PROVIDED INFORMATION below:

/-- The instructions that write `Y` (10_state.md R23). -/
def writesY : Instr → Bool
  | .ldaImm _ => false
  | .ldaZp _ => false
  | .ldaZpx _ => false
  | .ldaAbs _ => false
  | .ldaAbsx _ => false
  | .ldaAbsy _ => false
  | .ldaIndx _ => false
  | .ldaIndy _ => false
  | .ldxImm _ => false
  | .ldxZp _ => false
  | .ldxZpy _ => false
  | .ldxAbs _ => false
  | .ldxAbsy _ => false
  | .ldyImm _ => true
  | .ldyZp _ => true
  | .ldyZpx _ => true
  | .ldyAbs _ => true
  | .ldyAbsx _ => true
  | .staZp _ => false
  | .staZpx _ => false
  | .staAbs _ => false
  | .staAbsx _ => false
  | .staAbsy _ => false
  | .staIndx _ => false
  | .staIndy _ => false
  | .stxZp _ => false
  | .stxZpy _ => false
  | .stxAbs _ => false
  | .styZp _ => false
  | .styZpx _ => false
  | .styAbs _ => false
  | .cmpImm _ => false
  | .cmpZp _ => false
  | .cmpZpx _ => false
  | .cmpAbs _ => false
  | .cmpAbsx _ => false
  | .cmpAbsy _ => false
  | .cmpIndx _ => false
  | .cmpIndy _ => false
  | .cpxImm _ => false
  | .cpxZp _ => false
  | .cpxAbs _ => false
  | .cpyImm _ => false
  | .cpyZp _ => false
  | .cpyAbs _ => false
  | .adcImm _ => false
  | .adcZp _ => false
  | .adcZpx _ => false
  | .adcAbs _ => false
  | .adcAbsx _ => false
  | .adcAbsy _ => false
  | .adcIndx _ => false
  | .adcIndy _ => false
  | .sbcImm _ => false
  | .sbcZp _ => false
  | .sbcZpx _ => false
  | .sbcAbs _ => false
  | .sbcAbsx _ => false
  | .sbcAbsy _ => false
  | .sbcIndx _ => false
  | .sbcIndy _ => false
  | .aslAcc => false
  | .aslZp _ => false
  | .aslZpx _ => false
  | .aslAbs _ => false
  | .aslAbsx _ => false
  | .lsrAcc => false
  | .lsrZp _ => false
  | .lsrZpx _ => false
  | .lsrAbs _ => false
  | .lsrAbsx _ => false
  | .rolAcc => false
  | .rolZp _ => false
  | .rolZpx _ => false
  | .rolAbs _ => false
  | .rolAbsx _ => false
  | .rorAcc => false
  | .rorZp _ => false
  | .rorZpx _ => false
  | .rorAbs _ => false
  | .rorAbsx _ => false
  | .bitZp _ => false
  | .bitAbs _ => false
  | .andImm _ => false
  | .andZp _ => false
  | .andZpx _ => false
  | .andAbs _ => false
  | .andAbsx _ => false
  | .andAbsy _ => false
  | .andIndx _ => false
  | .andIndy _ => false
  | .oraImm _ => false
  | .oraZp _ => false
  | .oraZpx _ => false
  | .oraAbs _ => false
  | .oraAbsx _ => false
  | .oraAbsy _ => false
  | .oraIndx _ => false
  | .oraIndy _ => false
  | .eorImm _ => false
  | .eorZp _ => false
  | .eorZpx _ => false
  | .eorAbs _ => false
  | .eorAbsx _ => false
  | .eorAbsy _ => false
  | .eorIndx _ => false
  | .eorIndy _ => false
  | .incZp _ => false
  | .incZpx _ => false
  | .incAbs _ => false
  | .incAbsx _ => false
  | .decZp _ => false
  | .decZpx _ => false
  | .decAbs _ => false
  | .decAbsx _ => false
  | .inx => false
  | .iny => true
  | .dex => false
  | .dey => true
  | .tax => false
  | .tay => true
  | .txa => false
  | .tya => false
  | .tsx => false
  | .txs => false
  | .pha => false
  | .pla => false
  | .php => false
  | .plp => false
  | .bpl _ => false
  | .bmi _ => false
  | .bvc _ => false
  | .bvs _ => false
  | .bcc _ => false
  | .bcs _ => false
  | .bne _ => false
  | .beq _ => false
  | .jmpAbs _ => false
  | .jmpInd _ => false
  | .jsr _ => false
  | .rts => false
  | .clc => false
  | .sec => false
  | .cli => false
  | .sei => false
  | .clv => false
  | .cld => false
  | .sed => false
  | .nop => false
  | .brk => false
  | .err => false
  | .rti => false
  | .cbl _ _ => false
  | .cbs _ _ => false

/-- The instructions that write `SP` (10_state.md R24). -/
def writesSP : Instr → Bool
  | .ldaImm _ => false
  | .ldaZp _ => false
  | .ldaZpx _ => false
  | .ldaAbs _ => false
  | .ldaAbsx _ => false
  | .ldaAbsy _ => false
  | .ldaIndx _ => false
  | .ldaIndy _ => false
  | .ldxImm _ => false
  | .ldxZp _ => false
  | .ldxZpy _ => false
  | .ldxAbs _ => false
  | .ldxAbsy _ => false
  | .ldyImm _ => false
  | .ldyZp _ => false
  | .ldyZpx _ => false
  | .ldyAbs _ => false
  | .ldyAbsx _ => false
  | .staZp _ => false
  | .staZpx _ => false
  | .staAbs _ => false
  | .staAbsx _ => false
  | .staAbsy _ => false
  | .staIndx _ => false
  | .staIndy _ => false
  | .stxZp _ => false
  | .stxZpy _ => false
  | .stxAbs _ => false
  | .styZp _ => false
  | .styZpx _ => false
  | .styAbs _ => false
  | .cmpImm _ => false
  | .cmpZp _ => false
  | .cmpZpx _ => false
  | .cmpAbs _ => false
  | .cmpAbsx _ => false
  | .cmpAbsy _ => false
  | .cmpIndx _ => false
  | .cmpIndy _ => false
  | .cpxImm _ => false
  | .cpxZp _ => false
  | .cpxAbs _ => false
  | .cpyImm _ => false
  | .cpyZp _ => false
  | .cpyAbs _ => false
  | .adcImm _ => false
  | .adcZp _ => false
  | .adcZpx _ => false
  | .adcAbs _ => false
  | .adcAbsx _ => false
  | .adcAbsy _ => false
  | .adcIndx _ => false
  | .adcIndy _ => false
  | .sbcImm _ => false
  | .sbcZp _ => false
  | .sbcZpx _ => false
  | .sbcAbs _ => false
  | .sbcAbsx _ => false
  | .sbcAbsy _ => false
  | .sbcIndx _ => false
  | .sbcIndy _ => false
  | .aslAcc => false
  | .aslZp _ => false
  | .aslZpx _ => false
  | .aslAbs _ => false
  | .aslAbsx _ => false
  | .lsrAcc => false
  | .lsrZp _ => false
  | .lsrZpx _ => false
  | .lsrAbs _ => false
  | .lsrAbsx _ => false
  | .rolAcc => false
  | .rolZp _ => false
  | .rolZpx _ => false
  | .rolAbs _ => false
  | .rolAbsx _ => false
  | .rorAcc => false
  | .rorZp _ => false
  | .rorZpx _ => false
  | .rorAbs _ => false
  | .rorAbsx _ => false
  | .bitZp _ => false
  | .bitAbs _ => false
  | .andImm _ => false
  | .andZp _ => false
  | .andZpx _ => false
  | .andAbs _ => false
  | .andAbsx _ => false
  | .andAbsy _ => false
  | .andIndx _ => false
  | .andIndy _ => false
  | .oraImm _ => false
  | .oraZp _ => false
  | .oraZpx _ => false
  | .oraAbs _ => false
  | .oraAbsx _ => false
  | .oraAbsy _ => false
  | .oraIndx _ => false
  | .oraIndy _ => false
  | .eorImm _ => false
  | .eorZp _ => false
  | .eorZpx _ => false
  | .eorAbs _ => false
  | .eorAbsx _ => false
  | .eorAbsy _ => false
  | .eorIndx _ => false
  | .eorIndy _ => false
  | .incZp _ => false
  | .incZpx _ => false
  | .incAbs _ => false
  | .incAbsx _ => false
  | .decZp _ => false
  | .decZpx _ => false
  | .decAbs _ => false
  | .decAbsx _ => false
  | .inx => false
  | .iny => false
  | .dex => false
  | .dey => false
  | .tax => false
  | .tay => false
  | .txa => false
  | .tya => false
  | .tsx => false
  | .txs => true
  | .pha => true
  | .pla => true
  | .php => true
  | .plp => true
  | .bpl _ => false
  | .bmi _ => false
  | .bvc _ => false
  | .bvs _ => false
  | .bcc _ => false
  | .bcs _ => false
  | .bne _ => false
  | .beq _ => false
  | .jmpAbs _ => false
  | .jmpInd _ => false
  | .jsr _ => true
  | .rts => true
  | .clc => false
  | .sec => false
  | .cli => false
  | .sei => false
  | .clv => false
  | .cld => false
  | .sed => false
  | .nop => false
  | .brk => false
  | .err => false
  | .rti => true
  | .cbl _ _ => false
  | .cbs _ _ => false

/-- The instructions that store to memory (their rules, 41_load_store.md to 49_system_custom.md). -/
def storesMemory : Instr → Bool
  | .ldaImm _ => false
  | .ldaZp _ => false
  | .ldaZpx _ => false
  | .ldaAbs _ => false
  | .ldaAbsx _ => false
  | .ldaAbsy _ => false
  | .ldaIndx _ => false
  | .ldaIndy _ => false
  | .ldxImm _ => false
  | .ldxZp _ => false
  | .ldxZpy _ => false
  | .ldxAbs _ => false
  | .ldxAbsy _ => false
  | .ldyImm _ => false
  | .ldyZp _ => false
  | .ldyZpx _ => false
  | .ldyAbs _ => false
  | .ldyAbsx _ => false
  | .staZp _ => true
  | .staZpx _ => true
  | .staAbs _ => true
  | .staAbsx _ => true
  | .staAbsy _ => true
  | .staIndx _ => true
  | .staIndy _ => true
  | .stxZp _ => true
  | .stxZpy _ => true
  | .stxAbs _ => true
  | .styZp _ => true
  | .styZpx _ => true
  | .styAbs _ => true
  | .cmpImm _ => false
  | .cmpZp _ => false
  | .cmpZpx _ => false
  | .cmpAbs _ => false
  | .cmpAbsx _ => false
  | .cmpAbsy _ => false
  | .cmpIndx _ => false
  | .cmpIndy _ => false
  | .cpxImm _ => false
  | .cpxZp _ => false
  | .cpxAbs _ => false
  | .cpyImm _ => false
  | .cpyZp _ => false
  | .cpyAbs _ => false
  | .adcImm _ => false
  | .adcZp _ => false
  | .adcZpx _ => false
  | .adcAbs _ => false
  | .adcAbsx _ => false
  | .adcAbsy _ => false
  | .adcIndx _ => false
  | .adcIndy _ => false
  | .sbcImm _ => false
  | .sbcZp _ => false
  | .sbcZpx _ => false
  | .sbcAbs _ => false
  | .sbcAbsx _ => false
  | .sbcAbsy _ => false
  | .sbcIndx _ => false
  | .sbcIndy _ => false
  | .aslAcc => false
  | .aslZp _ => true
  | .aslZpx _ => true
  | .aslAbs _ => true
  | .aslAbsx _ => true
  | .lsrAcc => false
  | .lsrZp _ => true
  | .lsrZpx _ => true
  | .lsrAbs _ => true
  | .lsrAbsx _ => true
  | .rolAcc => false
  | .rolZp _ => true
  | .rolZpx _ => true
  | .rolAbs _ => true
  | .rolAbsx _ => true
  | .rorAcc => false
  | .rorZp _ => true
  | .rorZpx _ => true
  | .rorAbs _ => true
  | .rorAbsx _ => true
  | .bitZp _ => false
  | .bitAbs _ => false
  | .andImm _ => false
  | .andZp _ => false
  | .andZpx _ => false
  | .andAbs _ => false
  | .andAbsx _ => false
  | .andAbsy _ => false
  | .andIndx _ => false
  | .andIndy _ => false
  | .oraImm _ => false
  | .oraZp _ => false
  | .oraZpx _ => false
  | .oraAbs _ => false
  | .oraAbsx _ => false
  | .oraAbsy _ => false
  | .oraIndx _ => false
  | .oraIndy _ => false
  | .eorImm _ => false
  | .eorZp _ => false
  | .eorZpx _ => false
  | .eorAbs _ => false
  | .eorAbsx _ => false
  | .eorAbsy _ => false
  | .eorIndx _ => false
  | .eorIndy _ => false
  | .incZp _ => true
  | .incZpx _ => true
  | .incAbs _ => true
  | .incAbsx _ => true
  | .decZp _ => true
  | .decZpx _ => true
  | .decAbs _ => true
  | .decAbsx _ => true
  | .inx => false
  | .iny => false
  | .dex => false
  | .dey => false
  | .tax => false
  | .tay => false
  | .txa => false
  | .tya => false
  | .tsx => false
  | .txs => false
  | .pha => true
  | .pla => false
  | .php => true
  | .plp => false
  | .bpl _ => false
  | .bmi _ => false
  | .bvc _ => false
  | .bvs _ => false
  | .bcc _ => false
  | .bcs _ => false
  | .bne _ => false
  | .beq _ => false
  | .jmpAbs _ => false
  | .jmpInd _ => false
  | .jsr _ => true
  | .rts => false
  | .clc => false
  | .sec => false
  | .cli => false
  | .sei => false
  | .clv => false
  | .cld => false
  | .sed => false
  | .nop => false
  | .brk => false
  | .err => false
  | .rti => false
  | .cbl _ _ => true
  | .cbs _ _ => true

End of PROVIDED INFORMATION.

Return all lines above that mention the word "instructions".

### PROBLEM SOLUTION
/-- The instructions that write `Y` (10_state.md R23). -/
/-- The instructions that write `SP` (10_state.md R24). -/
/-- The instructions that store to memory (their rules, 41_load_store.md to 49_system_custom.md). -/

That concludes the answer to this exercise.